Имея в заначке такое солидное подспорье, можно было не суетиться и фунты стерлингов, полученные согласно тарифной сетке, тратить на увеличение личного благосостояния. Источники благосостояния — многочисленные лавки, магазины и магазинчики, захватившие Мейн-стрит, — предлагали три вида барахла, годного для перепродажи в Союзе: ковры с оленями, скатерти и покрывала. Таможенные правила разрешали рыбаку купить по три штуки изделия каждого вида, а это… Словом, как говорили самые разворотливые, «ежели с умом, можно иметь хороший навар».
«Каскад» пришел на рейд Гибралтара в жаркий июльский день.
Судно, сделавшее за полгода тысячи тралений, оставившее за кормой тысячи миль, устало ползло на якорную стоянку.
Борта его, еще недавно радовавшие глаз свежей шаровой краской, снова потускнели, стали пятнистыми.
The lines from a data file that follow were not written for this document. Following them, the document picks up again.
-- ==== Sys2Proof/Laws/KeepsCommandRows.lean ====
section
/-!
SUPPORT. What the operations of Machine/CommandRows.lean keep: the queue, what has left, the free values, canonical memory.
-/

namespace Sys2Proof.Machine

theorem State.actBcast_keeps {s₀ s : State} (h : Keeps s₀ s) (op : Nat) (l : List Byte) :
    Keeps s₀ (State.actBcast s op l).1 := by
  unfold State.actBcast
  (try dsimp only)
  repeat' first | with_reducible assumption | (with_reducible first | apply State.perform_keeps | apply State.ends_keeps) | split | rfl | intro _ | refine State.perform_keepsEq (by assumption) ?_ | refine State.ends_keepsEq (by assumption) ?_ | dsimp only | assumption

theorem State.actBcast_keepsEq {s₀ s u₁ : State} {a₁} {op : Nat} {l : List Byte}
    (e : State.actBcast s op l = (u₁, a₁)) (h : Keeps s₀ s) : Keeps s₀ u₁ := by
  have k := State.actBcast_keeps h op l
  rw [e] at k
  exact k

theorem State.hearBcast_keeps {s₀ s : State} (h : Keeps s₀ s) (f : Frame) :
    Keeps s₀ (State.hearBcast s f).1 := by
  unfold State.hearBcast
  (try dsimp only)
  repeat' first | with_reducible assumption | (with_reducible first | apply State.modLoop_keeps | apply State.actBcast_keeps) | split | rfl | intro _ | refine State.actBcast_keepsEq (by assumption) ?_ | dsimp only | assumption

theorem State.hearBcast_keepsEq {s₀ s u₁ : State} {a₁} {f : Frame}
    (e : State.hearBcast s f = (u₁, a₁)) (h : Keeps s₀ s) : Keeps s₀ u₁ := by
  have k := State.hearBcast_keeps h f
  rw [e] at k
  exact k

theorem State.memberBcast_keeps {s₀ s : State} (h : Keeps s₀ s) (p : Port) (f : Frame) :
    Keeps s₀ (State.memberBcast s p f) := by
  unfold State.memberBcast
  (try dsimp only)
  repeat' first | with_reducible assumption | (with_reducible first | apply State.hearBcast_keeps | apply State.toHead_keeps | apply State.forward_keeps) | split | rfl | intro _ | refine State.hearBcast_keepsEq (by assumption) ?_ | dsimp only | assumption

theorem State.takeCmd_keeps {s₀ s : State} (h : Keeps s₀ s) (p : Port) (f : Frame) :
    Keeps s₀ (State.takeCmd s p f) := by
  unfold State.takeCmd
  (try dsimp only)
  repeat' first | with_reducible assumption | (with_reducible first | apply State.arrives_keeps | apply State.perform_keeps) | split | rfl | intro _ | refine State.perform_keepsEq (by assumption) ?_ | dsimp only | assumption

theorem State.headCmd_keeps {s₀ s : State} (h : Keeps s₀ s) (p : Port) (f : Frame) :
    Keeps s₀ (State.headCmd s p f) := by
  unfold State.headCmd
  (try dsimp only)
  repeat' first | with_reducible assumption | (with_reducible first | apply State.completeTag_keeps | apply State.hearBcast_keeps | apply State.sendBack_keeps | apply State.takeCmd_keeps) | split | rfl | intro _ | refine State.hearBcast_keepsEq (by assumption) ?_ | dsimp only | assumption

theorem execCmd_keeps {s₀ s : State} (h : Keeps s₀ s) (p : Port) (f : Frame) :
    KeepsOut s₀ (execCmd p f s) := by
  unfold execCmd
  (try dsimp only)
  repeat' first | with_reducible assumption | (with_reducible first | apply State.arrive_keeps | apply State.headCmd_keeps | apply State.memberBcast_keeps | apply State.transit_keeps | apply State.takeCmd_keeps | apply State.done_keeps) | split | rfl | intro _ | dsimp only | assumption

theorem State.turnAway_keeps {s₀ s : State} (h : Keeps s₀ s) (o : Outstanding) (st : Status) :
    Keeps s₀ (State.turnAway s o st) := by
  unfold State.turnAway
  (try dsimp only)
  repeat' first | with_reducible assumption | (with_reducible first | apply State.completeTag_keeps) | split | rfl | intro _ | dsimp only | assumption

theorem State.leftHead_keeps {s₀ s : State} (h : Keeps s₀ s) (tag : Nat) :
    Keeps s₀ (State.leftHead s tag) := by
  unfold State.leftHead
  (try dsimp only)
  repeat' first | with_reducible assumption | (with_reducible first | apply State.modHost_keeps) | split | rfl | intro _ | dsimp only | assumption

theorem State.broadcastHalt_keeps {s₀ s : State} (h : Keeps s₀ s) (o : Outstanding) :
    Keeps s₀ (State.broadcastHalt s o) := by
  unfold State.broadcastHalt
  (try dsimp only)
  repeat' first | with_reducible assumption | (with_reducible first | apply State.modLoop_keeps | apply State.enqueue_keeps | apply State.haltNow_keeps | apply State.completeTag_keeps | apply each_keeps) | split | rfl | intro _ | dsimp only | assumption

theorem State.broadcast_keeps {s₀ s : State} (h : Keeps s₀ s) (o : Outstanding) (way : Nat) (l : List Byte) :
    Keeps s₀ (State.broadcast s o way l) := by
  unfold State.broadcast
  (try dsimp only)
  repeat' first | with_reducible assumption | (with_reducible first | apply State.modHost_keeps | apply State.perform_keeps | apply State.sendFrame_keeps | apply State.leftHead_keeps | apply State.completeTag_keeps) | split | rfl | intro _ | refine State.perform_keepsEq (by assumption) ?_ | dsimp only | assumption

theorem State.launch_keeps {s₀ s : State} (h : Keeps s₀ s) (o : Outstanding) (b : List Byte) :
    Keeps s₀ (State.launch s o b) := by
  unfold State.launch
  (try dsimp only)
  repeat' first | with_reducible assumption | (with_reducible first | apply State.turnAway_keeps | apply State.hostErr_keeps | apply State.broadcastHalt_keeps | apply State.broadcast_keeps | apply State.arrives_keeps | apply State.perform_keeps | apply State.sendFrame_keeps | apply State.leftHead_keeps) | split | rfl | intro _ | refine State.perform_keepsEq (by assumption) ?_ | dsimp only | assumption
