-- ==== Sys2Proof/Laws/TouchLoopPorts.lean ====
section
/-!
SUPPORT. Which parts of the state the operations of Machine/LoopPorts.lean may change.
-/

namespace Sys2Proof.Machine

-- One theorem at a time, which bounds the memory of the whole package's compile.
set_option Elab.async false

theorem State.confirmSlot_touch {μ : Nat} {s₀ s : State} (h : TouchM μ s₀ s)
    (hm : Nat.land 8388610 μ = 8388610 := by first | (apply sub_trans; rotate_left; (with_reducible assumption); rfl) | rfl) : TouchM μ s₀ (State.confirmSlot s) := by
  unfold State.confirmSlot
  (try dsimp only)
  repeat' first | with_reducible assumption | (with_reducible first | apply State.journal_touch | apply State.pushJob_touch | apply State.modNvm_touch | apply State.modGlb_touch) | split | exact (rfl : Nat.land _ _ = _) | exact sub_trans rfl hm | intro _ | dsimp only | assumption

theorem State.tryReady_touch {μ : Nat} {s₀ s : State} (h : TouchM μ s₀ s)
    (hm : Nat.land 45685298 μ = 45685298 := by first | (apply sub_trans; rotate_left; (with_reducible assumption); rfl) | rfl) : TouchM μ s₀ (State.tryReady s) := by
  unfold State.tryReady
  (try dsimp only)
  repeat' first | with_reducible assumption | (with_reducible first | apply State.abortSlice_touch | apply State.enter_touch | apply State.confirmSlot_touch) | split | exact (rfl : Nat.land _ _ = _) | exact sub_trans rfl hm | intro _ | dsimp only | assumption

theorem State.tryUp_touch {μ : Nat} {s₀ s : State} (h : TouchM μ s₀ s) (p : Port)
    (hm : Nat.land 33619968 μ = 33619968 := by first | (apply sub_trans; rotate_left; (with_reducible assumption); rfl) | rfl) : TouchM μ s₀ (State.tryUp s p) := by
  unfold State.tryUp
  (try dsimp only)
  repeat' first | with_reducible assumption | (with_reducible first | apply State.enterUp_touch) | split | exact (rfl : Nat.land _ _ = _) | exact sub_trans rfl hm | intro _ | dsimp only | assumption

theorem State.noteValid_touch {μ : Nat} {s₀ s : State} (h : TouchM μ s₀ s) (p : Port) (lack : Nat)
    (hm : Nat.land 33619968 μ = 33619968 := by first | (apply sub_trans; rotate_left; (with_reducible assumption); rfl) | rfl) : TouchM μ s₀ (State.noteValid s p lack) := by
  unfold State.noteValid
  (try dsimp only)
  repeat' first | with_reducible assumption | (with_reducible first | apply State.modPort_touch | apply State.modLoop_touch | apply State.ackPort_touch | apply State.tryUp_touch) | split | exact (rfl : Nat.land _ _ = _) | exact sub_trans rfl hm | intro _ | dsimp only | assumption

theorem State.arrive_touch {μ : Nat} {s₀ s : State} (h : TouchM μ s₀ s) (p : Port) (t : Nat) (f : Frame) {k : State → State}
    (hk : ∀ s, TouchM μ s₀ s → TouchM μ s₀ (k s))
    (hm : Nat.land 33619968 μ = 33619968 := by first | (apply sub_trans; rotate_left; (with_reducible assumption); rfl) | rfl) : TouchM μ s₀ (s.arrive p t f k) := by
  unfold State.arrive
  dsimp only
  repeat' first | with_reducible assumption | with_reducible first | apply hk | apply State.noteValid_touch | apply State.modPort_touch | split | exact (rfl : Nat.land _ _ = _) | exact sub_trans rfl hm


theorem State.relay_touch {μ : Nat} {s₀ s : State} (h : TouchM μ s₀ s) (p : Port) (f : Frame) (hop rx : Nat)
    (hm : Nat.land 33619968 μ = 33619968 := by first | (apply sub_trans; rotate_left; (with_reducible assumption); rfl) | rfl) : TouchM μ s₀ (State.relay s p f hop rx) := by
  unfold State.relay
  (try dsimp only)
  repeat' first | with_reducible assumption | (with_reducible first | apply State.enqueue_touch | apply State.modPort_touch) | split | exact (rfl : Nat.land _ _ = _) | exact sub_trans rfl hm | intro _ | dsimp only | assumption

theorem State.forward_touch {μ : Nat} {s₀ s : State} (h : TouchM μ s₀ s) (p : Port) (f : Frame) (hop : Nat)
    (hm : Nat.land 33619968 μ = 33619968 := by first | (apply sub_trans; rotate_left; (with_reducible assumption); rfl) | rfl) : TouchM μ s₀ (State.forward s p f hop) := by
  unfold State.forward
  (try dsimp only)
  repeat' first | with_reducible assumption | (with_reducible first | apply State.relay_touch) | split | exact (rfl : Nat.land _ _ = _) | exact sub_trans rfl hm | intro _ | dsimp only | assumption

theorem State.sendBack_touch {μ : Nat} {s₀ s : State} (h : TouchM μ s₀ s) (p : Port) (ftype : Nat) (head : Bool) (info : Nat) (payload : List Byte)
    (hm : Nat.land 33619968 μ = 33619968 := by first | (apply sub_trans; rotate_left; (with_reducible assumption); rfl) | rfl) : TouchM μ s₀ (State.sendBack s p ftype head info payload) := by
  unfold State.sendBack
  (try dsimp only)
  repeat' first | with_reducible assumption | (with_reducible first | apply State.sendFrame_touch) | split | exact (rfl : Nat.land _ _ = _) | exact sub_trans rfl hm | intro _ | dsimp only | assumption

theorem State.noRouteBack_touch {μ : Nat} {s₀ s : State} (h : TouchM μ s₀ s) (p : Port) (f : Frame)
    (hm : Nat.land 33619968 μ = 33619968 := by first | (apply sub_trans; rotate_left; (with_reducible assumption); rfl) | rfl) : TouchM μ s₀ (State.noRouteBack s p f) := by
  unfold State.noRouteBack
  (try dsimp only)
  repeat' first | with_reducible assumption | (with_reducible first | apply State.sendBack_touch) | split | exact (rfl : Nat.land _ _ = _) | exact sub_trans rfl hm | intro _ | dsimp only | assumption

theorem State.transit_touch {μ : Nat} {s₀ s : State} (h : TouchM μ s₀ s) (p : Port) (f : Frame) {k : State → State}
    (hk : ∀ s, TouchM μ s₀ s → TouchM μ s₀ (k s))
    (hm : Nat.land 33619968 μ = 33619968 := by first | (apply sub_trans; rotate_left; (with_reducible assumption); rfl) | rfl) : TouchM μ s₀ (s.transit p f k) := by
  unfold State.transit
  repeat' first | with_reducible assumption | with_reducible first | apply hk | apply State.forward_touch | apply State.noRouteBack_touch | split | exact (rfl : Nat.land _ _ = _) | exact sub_trans rfl hm


theorem State.passOn_touch {μ : Nat} {s₀ s : State} (h : TouchM μ s₀ s) (p : Port) (f : Frame)
    (hm : Nat.land 33619968 μ = 33619968 := by first | (apply sub_trans; rotate_left; (with_reducible assumption); rfl) | rfl) : TouchM μ s₀ (State.passOn s p f) := by
  unfold State.passOn
  (try dsimp only)
  repeat' first | with_reducible assumption | (with_reducible first | apply State.forward_touch) | split | exact (rfl : Nat.land _ _ = _) | exact sub_trans rfl hm | intro _ | dsimp only | assumption

theorem State.noteBreak_touch {μ : Nat} {s₀ s : State} (h : TouchM μ s₀ s) (p : Port) (q : Nat)
    (hm : Nat.land 65536 μ = 65536 := by first | (apply sub_trans; rotate_left; (with_reducible assumption); rfl) | rfl) : TouchM μ s₀ (State.noteBreak s p q) := by
  unfold State.noteBreak
  (try dsimp only)
  repeat' first | with_reducible assumption | (with_reducible first | apply State.modLoop_touch) | split | exact (rfl : Nat.land _ _ = _) | exact sub_trans rfl hm | intro _ | dsimp only | assumption

theorem State.clearBreak_touch {μ : Nat} {s₀ s : State} (h : TouchM μ s₀ s) (q : Nat)
    (hm : Nat.land 65536 μ = 65536 := by first | (apply sub_trans; rotate_left; (with_reducible assumption); rfl) | rfl) : TouchM μ s₀ (State.clearBreak s q) := by
  unfold State.clearBreak
  (try dsimp only)
  repeat' first | with_reducible assumption | (with_reducible first | apply State.modLoop_touch) | split | exact (rfl : Nat.land _ _ = _) | exact sub_trans rfl hm | intro _ | dsimp only | assumption

end Sys2Proof.Machine
end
На них выступили шпангоуты, ватерлиния лопалась ржавчиной и зеленела шелковистой бородой, ставшей в последние месяцы и длиннее, и гуще. Рыжими потеками сочились шпигаты. Одни лишь якоря поблескивали кузбасслаком и выглядели «с иголочки». Правый, выскользнув из клюза и погромыхивая цепью, опускался медленно к самой воде, готовый нырнуть и улечься среди кудрявых придонных травок, в которых паслись стайки кефали.
Выцветший шатер небес раскинулся над судном, над плоской фиолетовой Скалой, словно бы наклеенной на эти небеса, над гористым африканским берегом, над крышами Альхесираса, над выгоревшими склонами Испании, замкнувшими на севере Гибралтарскую бухту. Шатер навис невесомо, но тяжесть зноя разгладила все морщины, все складки на поверхности воды, превратила ее в сверкающий слиток или в огромное серебряное блюдо, в центр которого впаяла траулер, булькнувший якорем и тотчас погрузившийся в дрему.
Судно замерло, зато оживилась команда. Сотня добрых молодцев, уподобившись тараканам, принялась сновать взад и вперед, но быстро угомонилась, услышав по скиперу объявление о том, что валюта, заказанная по радио еще вчера, «задерживается по причине неявки шипшандлера». Расползались, правда, с ворчанием, да что поделаешь? Не стукнешь кулаком, не психанешь — «англичанка»! Своего бы взял за грудки, а здесь…
И все-таки объявлено увольнение.
На воду спущен, мотобот, и старшие групп повели на посадку немногочисленных моряков, рискнувших отправиться за границу без единого пенни в кармане. Ах, шипшандлер, шипшандлер, где же британская аккуратность? Значит, что-то случилось, братцы. Впрочем, Бог с ним. Первопроходцам не до него. Хотелось поскорее ступить на чужую, но все-таки твердь, пропахшую бензиновой вонью, но все-таки землю.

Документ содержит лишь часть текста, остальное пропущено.